Hearings on Controlling Crime Through More Effective Law Enforcement before the Subcommittee on Criminal Laws and Procedures of the Senate Committee on the Judiciary, 90th Cong., 1st Page 598 Sess., 508, 869. In addition, in reporting to the Senate in 1969 on the operation of Title III during its first year, Senator McClellan stated: "I do, however, want to admonish every law enforcement officer, prosecutor, and judge involved in this area that the only way this legislation will be effective in combating crime is by strict adherence to the standards it contains. . . . . . ". . . This is an invaluable and powerful tool that must not be subjected to abuse. Those who violate the standards can and must either be punished and if they cannot learn to follow the law they must face loss of this law enforcement tool. . . . . . . . . "Mr. President, my purpose in making these remarks has been to help assure that this legislation will be, in fact, followed to the strictest letter of the law — both bringing criminals to book and protecting citizens' privacy. That is the only way in which it can be utilized as an effective tool in reducing crime. . . . Let us make sure that none of those who may be convicted can ask for a reversal because the law was not strictly followed." 115 Cong. Rec. 23241-23242.
Subsequently, McClellan's committee closed yet another loophole in the law by inserting the identification requirements of Title III, attempting thereby to fix responsibility at the time of the application for a wiretap order, requirements which this Court now nullifies.

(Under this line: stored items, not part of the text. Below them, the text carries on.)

-- ==== Sys2Proof/Machine/Operands.lean ====
section
/-! DEFINITION. The operand forms of the descriptors: where the cursor points (R8, R26), how a byte of the buffer is
read (R10, R53), and the values STR, U8, U16LE, U16BE and BITS make of it (R42, R43, R45). -/

namespace Sys2Proof.Machine

/-- R26: the current byte address, `c div 8`; it is used directly, with no translation (R52). -/
def byteAddr (c : Nat) : Nat := c / 8

/-- R8: the MSB-first position in that byte, `p = c mod 8`. -/
def bitPos (c : Nat) : Nat := c % 8

/-- R42 U16LE: `value = {b1, b0}`. -/
def valueLE (b0 b1 : Byte) : Nat := b0.toNat + 256 * b1.toNat

/-- R42 U16BE: `value = {b0, b1}`. -/
def valueBE (b0 b1 : Byte) : Nat := 256 * b0.toNat + b1.toNat

/-- R45, R120: the `n` bits at MSB-first position `p` of a byte, `b[7-p : 8-p-n]`. -/
def bitField (b : Byte) (p n : Nat) : Nat := slice b.toNat (7 - p) (8 - p - n)

/-- R8: stream bit `c` of a buffer, bit `7 - (c mod 8)` of byte `c div 8`. -/
def streamBit (buf : Buffer) (c : Nat) : Bool := (Memory.read buf (c / 8)).getLsbD (7 - c % 8)

/-- The `n` stream bits from `c` on as one number, the first of them the most significant (R8, R45). -/
def streamBits (buf : Buffer) (c : Nat) : Nat → Nat
  | 0 => 0
  | n + 1 => (streamBit buf c).toNat * 2 ^ n + streamBits buf (c + 1) n

/-- R10 `MemRead(a, 1)`: the byte at address `a` of the request's snapshot, which has the addresses `0 .. len - 1`
(R40); any other address does not exist. -/
def Txn.memRead (t : Txn) (a : Nat) : Except Fault Byte :=
  if a < t.len then .ok (Memory.read t.buf a) else .error (.readOutsideBuffer a)

/-- R43: `n` bytes from address `a` on, in ascending address order. -/
def Txn.memReadList (t : Txn) (a : Nat) : Nat → Except Fault (List Byte)
  | 0 => .ok []
  | n + 1 =>
    match t.memRead a with
    | .error f => .error f
    | .ok b =>
      match Txn.memReadList t (a + 1) n with
      | .error f => .error f
      | .ok bs => .ok (b :: bs)

/-- R101: the value of STR n, the bytes as stored. -/
def Txn.strValue (n : Nat) (t : Txn) : Except Fault Value :=
  match t.memReadList (byteAddr t.c) n with
  | .error f => .error f
  | .ok bs => .ok (.str bs)

/-- R102: the value of U8, the byte itself, unsigned. -/
def Txn.u8Value (t : Txn) : Except Fault Value :=
  match t.memRead (byteAddr t.c) with
  | .error f => .error f
  | .ok b => .ok (.uns 8 b.toNat)

/-- R103, R104: the two bytes at the cursor, made into a 16-bit value by `order`. -/
def Txn.u16Value (order : Byte → Byte → Nat) (t : Txn) : Except Fault Value :=
  match t.memRead (byteAddr t.c) with
  | .error f => .error f
  | .ok b0 =>
    match t.memRead (byteAddr t.c + 1) with
    | .error f => .error f
    | .ok b1 => .ok (.uns 16 (order b0 b1))

/-- R120: the value of BITS n, zero-extended and tagged with its width. -/
def Txn.bitsValue (n : Nat) (t : Txn) : Except Fault Value :=
  match t.memRead (byteAddr t.c) with
  | .error f => .error f
  | .ok b => .ok (.uns n (bitField b (bitPos t.c) n))

end Sys2Proof.Machine
end

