/-- R163, R83: parameters with a table that fails a check are not built: the construction refuses them, naming the check
and its index (naming version A first is the model's choice, log entry 9). What is built are the parameters as given, and
both their tables pass every check, so that no state has a block that does not. That every set of parameters that passes
the checks and fits the ROM is built, one with `R(B)` other than 102 too, is the model's reading of R163 (log entry 21). -/
def Obligations.UnbuildableBlockRefuses : Prop :=
  (∀ (b : Build) (k : WfCheck) (j : Nat),
    (b.check .a = some (k, j) → b.construct = .error (.illFormedTable .a k j)) ∧
    (b.check .b = some (k, j) → b.tableRefusal .a = none → b.construct = .error (.illFormedTable .b k j)) ∧
    (b.check .b = some (k, j) → ∃ r, b.construct = .error r)) ∧
  (∀ (b : Build) (B : Block), b.construct = .ok B → B.build = b ∧ ∀ v, b.check v = none) ∧
  (∀ b : Build, (∀ v, b.check v = none ∧ (b.table v).fitsRom b.maxEntries = true) → ∃ B, b.construct = .ok B) ∧
  ∀ (s : State) (v : Version), s.build.check v = none ∧
    ∀ i, s.build.maxEntries ≤ i → Memory.read (s.build.table v) i = 0x0000#16

/-! ### Bits and bytes -/

/-- R8, R45: what BITS, U8 and U16BE emit is the number that the stream bits from the cursor on spell, the first of
them the most significant. -/
def Obligations.FieldsAreStreamBits : Prop :=
  ∀ (buf : Buffer) (c : Nat),
    (∀ n, c % 8 + n ≤ 8 → bitField (Memory.read buf (c / 8)) (c % 8) n = streamBits buf c n) ∧
    (c % 8 = 0 → (Memory.read buf (c / 8)).toNat = streamBits buf c 8) ∧
    (c % 8 = 0 →
      valueBE (Memory.read buf (c / 8)) (Memory.read buf (c / 8 + 1)) = streamBits buf c 16)

/-- R123: of two fields that follow each other in a byte, the second takes the bits just below the first; together they
are the field of their joint width. -/
def Obligations.DeclaredOrderFillsByte : Prop :=
  ∀ (b : Byte) (p n m : Nat), 1 ≤ n → 1 ≤ m → p + n + m ≤ 8 →
    bitField b p (n + m) = bitField b p n * 2 ^ m + bitField b (p + n) m ∧ bitField b p n < 2 ^ n

/-- R122: for a BITS or PAD inside one byte, the fit check is the presence of that byte. -/
def Obligations.SubByteFitIsBytePresence : Prop :=
  ∀ (t : Txn) (n : Nat), 1 ≤ n → t.c % 8 + n ≤ 8 → (t.fits n = true ↔ t.c / 8 < t.len)

/-- Log entry 4 (the model's own choice): the canonical form in which the two address spaces of R40 and R41 are held, and
the write that puts them together outside the block, which itself never writes (R44). A write keeps the form, the written
cell reads back and every other cell reads as before; and two canonical memories that read alike are equal. -/
def Obligations.MemoryIsCanonical : Prop :=
  ∀ (w : Nat) (m m' : Memory w), Memory.wf m = true → Memory.wf m' = true →
    (∀ (a : Nat) (x : BitVec w), Memory.wf (Memory.write m a x) = true ∧
      ∀ b, Memory.read (Memory.write m a x) b = if b = a then x else Memory.read m b) ∧
    ((∀ a, Memory.read m a = Memory.read m' a) → m = m')

/-! ### Layout tables -/

/-- R83: a table passes the checks exactly when WF1 to WF8 hold of it, with `m`, `e_j` and `c_j` as the rule says: `es`
is the list of the descriptors before the first END. -/
def Obligations.WellFormednessIsChecks : Prop :=
  ∀ (T : Table) (maxLen maxEntries maxFields : Nat),
    T.check maxLen maxEntries maxFields = none ↔
      ∃ es : List Instr,
        (es.length < maxEntries ∧ Memory.read T es.length = 0x0000#16) ∧
        (∀ (j : Nat) (h : j < es.length),
          Memory.read T j ≠ 0x0000#16 ∧ decodeDesc (Memory.read T j) = .ok es[j]) ∧
        (∀ (j : Nat) (h : j < es.length),
          (es[j] = .u8 ∨ es[j] = .u16le ∨ es[j] = .u16be ∨ (∃ n, es[j] = .str n) ∨ ∃ n, es[j] = .skip n) →
          cursorAfter 0 (es.take j) % 8 = 0) ∧
        (∀ (j n : Nat) (h : j < es.length), (es[j] = .bits n ∨ es[j] = .pad n) →
          cursorAfter 0 (es.take j) % 8 + n ≤ 8) ∧
        cursorAfter 0 es % 8 = 0 ∧
        cursorAfter 0 es / 8 ≤ maxLen ∧
        outputCount es ≤ maxFields ∧
        ∀ j, es.length < j → j < maxEntries → Memory.read T j = 0x0000#16

/-- R46: in a table of a built block, of two descriptors the earlier ends where the later starts or before, and all
lie in the bits `[0, 8*R(v))`. -/
def Obligations.DescriptorsNeverOverlap : Prop :=
  ∀ (b : Block) (v : Version) (p q : Placed),
    p ∈ place 0 0 (b.build.program v) → q ∈ place 0 0 (b.build.program v) → p.entry < q.entry →
    p.cursor + p.desc.width ≤ q.cursor ∧ q.cursor + q.desc.width ≤ 8 * b.build.requiredLen v

/-- R163, R5: what the spec requires of the block's parameters at reset: both tables pass every check, `R(B) = 102`, and a
capacity of at least 102 bytes. With it R95 and R96 as log entry 8 reads them (DEDUCED): no `u16le` and no `u16be` in A,
exactly one `u16le` and no `u16be` in B, a `u8` for each of the 21 knobs named, and other skip-region lengths in B than in
A; and the header and the name at entries 0 and 1, the default of decision D4. -/
def Obligations.ResetParametersKnown : Prop :=
  (∀ v, State.reset.build.check v = none ∧ State.reset.build.requiredLen v ≤ State.reset.build.maxLen) ∧
  State.reset.build.requiredLen .b = 102 ∧ 102 ≤ State.reset.build.maxLen ∧ 1 ≤ State.reset.build.maxEntries ∧
  (∀ v, (State.reset.build.program v).take 2 = [.str 4, .str 16]) ∧
  Instr.u16le ∉ State.reset.build.program .a ∧ (State.reset.build.program .b).count .u16le = 1 ∧
  (∀ v, Instr.u16be ∉ State.reset.build.program v) ∧
  21 ≤ (State.reset.build.program .b).count .u8 ∧
  skipRegions (State.reset.build.program .a) ≠ skipRegions (State.reset.build.program .b)

/-- R92's example: on the block as reset leaves it, TABLE_READ of version B at entry 0 answers `0x1004`. That the header
stands at entry 0 is the default of decision D4, in R96 as log entry 8 reads it. -/
def Obligations.ResetTableReadsHeaderWord : Prop :=
  ∀ r : Request, r.reqOp = 0b01#2 → r.ver = 1#8 → r.idx = 0 →
    step (State.reset.submit r) = .next { State.reset with responses := [.okTableRead 0x1004#16] }

/-! ### The whole transaction -/

/-- R87: truncation is decided by the length alone. -/
def Obligations.TruncationIffTooShort : Prop :=
  ∀ (b : Block) (v : Version) (buf : Buffer) (len : Nat),
    ((∃ l e, decodeAll (b.build.program v) buf len = .truncatedInput l e) ↔ len < b.build.requiredLen v) ∧
    ((∃ vs n, decodeAll (b.build.program v) buf len = .okDecode vs n) ↔ b.build.requiredLen v ≤ len)

/-- R90: bytes past `R(v)` do not affect the result: any buffer of at least `R(v)` bytes decodes as its first `R(v)`
bytes do. -/
def Obligations.TrailingBytesIgnored : Prop :=
  ∀ (b : Block) (v : Version) (buf buf' : Buffer) (len : Nat), b.build.requiredLen v ≤ len →
    (∀ a, a < b.build.requiredLen v → Memory.read buf a = Memory.read buf' a) →
    decodeAll (b.build.program v) buf len = decodeAll (b.build.program v) buf' (b.build.requiredLen v)

/-- R80, R81, R92, R165: a request at an idle block is answered within `MAX_ENTRIES + 1` steps with exactly the response
of the transaction function, and nothing else of the state has changed. The step count is log entry 1's (the model's own
choice): one step takes the request and one more runs each descriptor. -/
def Obligations.StepsAnswerTheTransaction : Prop :=
  ∀ (s : State) (r : Request) (rs : List Request), s.Inv → s.txn = none → s.requests = r :: rs →
    ∃ n, n ≤ s.build.maxEntries + 1 ∧
      Host.Core.run Sys2Proof.core n s =
        .next { s with requests := rs, responses := s.responses ++ [transact s.build r] }

/-- R20: two DECODE requests with equal `ver`, `len` and first `len` bytes get equal responses, whatever either block
(of one build) answered before. -/
def Obligations.EqualRequestsEqualResponses : Prop :=
  ∀ (s s' : State) (r r' : Request) (rs rs' : List Request), s.Inv → s'.Inv → s.block = s'.block →
    s.txn = none → s'.txn = none → s.requests = r :: rs → s'.requests = r' :: rs' →
    r.reqOp = 0b00#2 → r'.reqOp = 0b00#2 → r.ver = r'.ver → r.len = r'.len →
    (∀ a, a < r.len → Memory.read r.buf a = Memory.read r'.buf a) →
    ∃ (n n' : Nat) (x : Response),
      Host.Core.run Sys2Proof.core n s = .next { s with requests := rs, responses := s.responses ++ [x] } ∧
      Host.Core.run Sys2Proof.core n' s' = .next { s' with requests := rs', responses := s'.responses ++ [x] }

/-- R89: a DECODE ends with the complete record of every output descriptor, `nfields` their number, or with an error that
carries no record. -/
def Obligations.AllOrNothing : Prop :=
  ∀ (s s' : State) (t : Txn), s.Inv → s.txn = some t → step s = .next s' → s'.txn = none →
    (∃ vs : List Value,
      s'.responses = s.responses ++ [.okDecode vs (outputCount (s.build.program t.ver))] ∧
      vs = recordFrom t.buf 0 (s.build.program t.ver) ∧
      vs.length = outputCount (s.build.program t.ver)) ∨
    (∃ l e, s'.responses = s.responses ++ [.truncatedInput l e])

/-- R93: each step of a walk ends the transaction or advances the entry index by 1, and the walk ends after at most
`m + 1 - i` descriptor steps, where `m + 1 <= MAX_ENTRIES`. -/
def Obligations.WalkTerminates : Prop :=
  ∀ (s : State) (t : Txn), s.Inv → s.txn = some t →
    (s.build.program t.ver).length + 1 ≤ s.build.maxEntries ∧
    decodeDesc (Memory.read (s.build.table t.ver) (s.build.program t.ver).length) = .ok .endTable ∧
    (∀ s', step s = .next s' → s'.txn = none ∨ ∃ t', s'.txn = some t' ∧ t'.i = t.i + 1) ∧
    ∃ (n : Nat) (x : Response), n ≤ (s.build.program t.ver).length + 1 - t.i ∧
      Host.Core.run Sys2Proof.core n s =
        .next { s with txn := none, responses := s.responses ++ [x] }

/-! ### Invariants and whole-machine rules -/

/-- The invariant holds of the state after reset (R160, R163). -/
def Obligations.InvariantAtReset : Prop := State.reset.Inv

/-- Every step keeps the invariant: the requests stay requests, the working state stays that of a walk (cursor, record and
ordinal those of the descriptors passed), and every response given is well-formed. -/
def Obligations.InvariantKept : Prop :=
  ∀ s s' : State, s.Inv → step s = .next s' → s'.Inv

/-- R83, R93, R144: from a good state a block always has a step: no descriptor of its tables is refused and nothing
faults. -/
def Obligations.BuiltBlockAlwaysSteps : Prop :=
  ∀ s : State, s.Inv → ∃ s', step s = .next s'

/-- R10, R86: no step ever reads the buffer at or past `len`: from no state whatever does a step fault. -/
def Obligations.NoStepFaults : Prop :=
  ∀ (s : State) (f : Fault), step s ≠ .fault f

/-- R44, R50, R55: no step writes the ROM, the capacities, or any buffer: the waiting requests are those before, or all
but the oldest, and a walk keeps its version, its buffer and its length. -/
def Obligations.NothingIsWritten : Prop :=
  ∀ s s' : State, step s = .next s' →
    s'.block = s.block ∧ (s'.requests = s.requests ∨ s'.requests = s.requests.tail) ∧
    (∀ t t', s.txn = some t → s'.txn = some t' → t'.ver = t.ver ∧ t'.buf = t.buf ∧ t'.len = t.len)

/-- R29, R20: no later step can observe a response: the responses given so far change nothing of what a step does. -/
def Obligations.ResponsesNotObserved : Prop :=
  ∀ (s : State) (old : List Response),
    match step s with
    | .next s' => step { s with responses := old ++ s.responses } = .next { s' with responses := old ++ s'.responses }
    | .fault f => step { s with responses := old ++ s.responses } = .fault f
    | .refused r => step { s with responses := old ++ s.responses } = .refused r

/-- R165, R97: no request is lost or answered twice and responses come in request order. A step keeps the number of
requests waiting, in progress and answered together and only appends to the responses, at most one; while a DECODE is in
progress it takes no request; and from an idle block it takes the oldest request and no other, which it answers at once or
whose DECODE it starts. -/
def Obligations.OneResponsePerRequest : Prop :=
  ∀ s s' : State, step s = .next s' →
    s'.requests.length + s'.txn.toList.length + s'.responses.length =
      s.requests.length + s.txn.toList.length + s.responses.length ∧
    (s'.responses = s.responses ∨ ∃ x, s'.responses = s.responses ++ [x]) ∧
    (s.txn.isSome = true → s'.requests = s.requests) ∧
    (s.txn = none → s'.requests = s.requests.tail) ∧
    (∀ r rs, s.txn = none → s.requests = r :: rs →
      (s'.txn = none ∧ ∃ x, s'.responses = s.responses ++ [x]) ∨
      (s'.responses = s.responses ∧
        ∃ t, s'.txn = some t ∧ Version.ofSelector r.ver = some t.ver ∧ t.buf = r.buf ∧ t.len = r.len))

/-- R9, R24, R25, R26: the entry index, the cursor and the value count stay inside their widths, so they never wrap. -/
def Obligations.WorkingStateFitsWidths : Prop :=
  ∀ (s : State) (t : Txn), s.Inv → s.txn = some t →
    t.i < s.build.maxEntries ∧ t.i < 2 ^ s.build.idxW ∧
    t.c ≤ 8 * s.build.requiredLen t.ver ∧ t.c < 2 ^ s.build.curW ∧
    t.k ≤ s.build.maxFields ∧ t.k < 2 ^ s.build.fieldsW

/-- R160, R31: reset leaves no transaction in progress and does not change the ROM; the state of a block just built is
such a state. That a reset keeps the responses the host already has is log entry 3 (the model's own choice). -/
def Obligations.ResetLeavesNoTransaction : Prop :=
  (∀ s : State, s.applyReset.txn = none ∧ s.applyReset.block = s.block ∧
    s.applyReset.responses = s.responses) ∧
  State.reset.txn = none ∧ State.reset.applyReset = State.reset

/-- R161, R162: a request in progress gets no response from a reset, and the first request after it gets the response it
would get at any other time. The model's own choices in it: a request queued before the reset is still there to be
answered after it (log entry 3), and a reset may be applied in the middle of a walk (log entry 17), where the transaction
model of R162 has it fall between requests. -/
def Obligations.FirstRequestAfterReset : Prop :=
  ∀ (s : State) (r : Request) (rs : List Request), s.Inv → s.requests = r :: rs →
    ∃ n, n ≤ s.build.maxEntries + 1 ∧
      Host.Core.run Sys2Proof.core n s.applyReset =
        .next { block := s.block, txn := none, requests := rs,
                responses := s.responses ++ [transact s.build r] }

Mr. Justice Holmes observed in dissent 70 years ago:
"Great cases like hard cases make bad law. For great cases are called great, not by reason of their real importance in shaping the law of the future, but because of some accident of immediate overwhelming interest which appeals to the feelings and distorts the judgment. These immediate interests exercise a kind of hydraulic pressure which makes what previously was clear seem doubtful, and before which even well settled principles of law will bend." Northern Securities Co. v. United States, 193 U.S. 197, 400-401.
The Solicitor General reminds us that substantial effort on the part of the Organized Crime Section of the Criminal Division of the Department of Justice is implicated, for the violations of Title III reflected in these two cases are not isolated occurrences. The failure of Attorney General Mitchell properly to authorize applications involves 60 cases and 626 defendants. The failure of surveillance applications to fix responsibility on Mitchell, when he did in fact authorize the applications, involves an additional 99 cases and 807 defendants. Yet the magnitude of the effect of suppression of unlawfully obtained evidence for these violations of Title III does not vitiate our duty to enforce the congressional scheme as written. The failure of a prosecution in a particular case pales in comparison with the duty of this Court to nourish and enhance respect for the evenhanded application of the law. I accordingly dissent in part in Chavez.